- Born: Austin, Texas
- Occupations: Actor, director, producer, writer
- Years active: 2004–present
- Known for: The Descendants (2011)

= Nick Krause =

American film and television actor

Nick Krause is an American film and television actor. In 2014 Krause won Best Actor for his portrayal of Harlon in the film White Rabbit at the Boston and Catalina Film Festivals. Other roles include the film The Descendants (2011).

==Early life and education==
Krause was born in Austin, Texas, the son of talent agent Liz Atherton, and was raised in Georgetown. His sister is the actress Kate Krause. He attended NYOS Charter School and graduated early from Georgetown High School to begin the filming of The Descendants in Hawaii. He also attended a mathematics college course at the age of ten. Krause is of part-Mexican descent.

==Acting career==
Krause's interest in acting began at the age of ten, when he attended an improvisation comedy workshop.

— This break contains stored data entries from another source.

/-- The state a halt leaves before its incidents are raised (R130 to R133). -/
def State.haltMoved (s : State) (o : Op) : State :=
  { s with
    mem := { s.mem with state := .halted, epoch := s.mem.epoch + 1, ops := [] }
    queue := s.queue.filter (fun e => !e.lostAtHalt)
    now := o.timer.reach s.now }.movePorts (fun _ p => p.onHalt s.queue)

theorem halt_eq {s : State} {o : Op} {rest : List Op} (ho : s.mem.ops = o :: rest) :
    s.halt = (s.haltMoved o).raiseAll (haltIncidents o s.mem.ops.length s.queue) := by
  simp only [State.halt, ho]
  rfl

theorem isIssued_eq (e : Entry) : e.isIssued = decide (e.state = .issued) := rfl

/-- Whom a halt reports lost, in the manual's words (R134). -/
theorem haltIncidents_eq (o : Op) (n : Nat) (q : List Entry) :
    haltIncidents o n q =
      .memTimeout o.line n ::
        ((q.filter (fun e => decide (e.state = .issued)) ++
            q.filter (fun e => decide (e.state ≠ .issued ∧ e.posting = .unposted))).map
          (fun e => .writeLost e.master e.line)) := by
  have hqueued : q.filter (fun e => !e.isIssued && e.posting == .unposted) =
      q.filter (fun e => decide (e.state ≠ .issued ∧ e.posting = .unposted)) :=
    List.filter_congr fun e _ => by rw [isIssued_eq, Bool.eq_iff_iff]; simp
  rw [haltIncidents, hqueued]
  rfl

/-- The entries a halt keeps: POSTED and not ISSUED (R66, R132). -/
theorem filter_kept_at_halt (q : List Entry) :
    q.filter (fun e => !e.lostAtHalt) = q.filter (fun e => decide (e.state ≠ .issued ∧ e.posting = .posted)) := by
  refine List.filter_congr fun e _ => ?_
  rw [Entry.lostAtHalt, isIssued_eq]
  cases hp : e.posting <;> simp

theorem onHalt_unposted (q : List Entry) (a : Access) (id : Nat) :
    ((Port.unposted a id).onHalt q).2 =
      if ∃ e ∈ q, e.id = id ∧ e.state = .issued then [.error .timeout] else [.error .memDown] := by
  have hany : q.any (fun e => e.id == id && e.isIssued) = true ↔ ∃ e ∈ q, e.id = id ∧ e.state = .issued := by
    simp [isIssued_eq]
  by_cases h : ∃ e ∈ q, e.id = id ∧ e.state = .issued
  · rw [if_pos h, Port.onHalt, if_pos (hany.mpr h)]
  · rw [if_neg h, Port.onHalt, if_neg (mt hany.mp h)]

/-- Settles O27: whether the halt comes about, then its incidents, its effects on the blocks, and each port's answer. -/
theorem haltAnswersEveryPort : Obligations.HaltAnswersEveryPort := by
  intro s
  refine ⟨exec_halt_barred, fun o rest ho hm => ?_⟩
  refine ⟨s.halt, s.haltMoved o, exec_halt_allowed ho hm, ?incidents, ?blocks, fun m => ⟨?idle, ?answer⟩⟩
  case incidents =>
    rw [halt_eq ho, ← haltIncidents_eq]
    exact Raised.all _ _ _
  case blocks =>
    rw [← filter_kept_at_halt]
    rfl
  case idle => simp [State.haltMoved, onHalt_idle]
  case answer =>
    have hanswers : (s.haltMoved o).answers[m] = s.answers[m] ++ (s.ports[m].onHalt s.queue).2 := by
      simp [State.haltMoved]
    rw [hanswers]
    cases s.ports[m] with
    | unposted a id => rw [onHalt_unposted]
    | _ => rfl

In 2014 Krause won Best Actor in the film White Rabbit for his portrayal of Harlon at the Catalina Film Festival. His other works include How to Eat Fried Worms (2006) as Nigel, in Homo Erectus (2007) as young Thudnik, in The Descendants (2011) as Sid and in the TV series Hollywood Heights (2012) as Adam. He also played Berto, Drew's college roommate, on the TV series Parenthood (2010). Krause also had a small role in the 2014 film Boyhood.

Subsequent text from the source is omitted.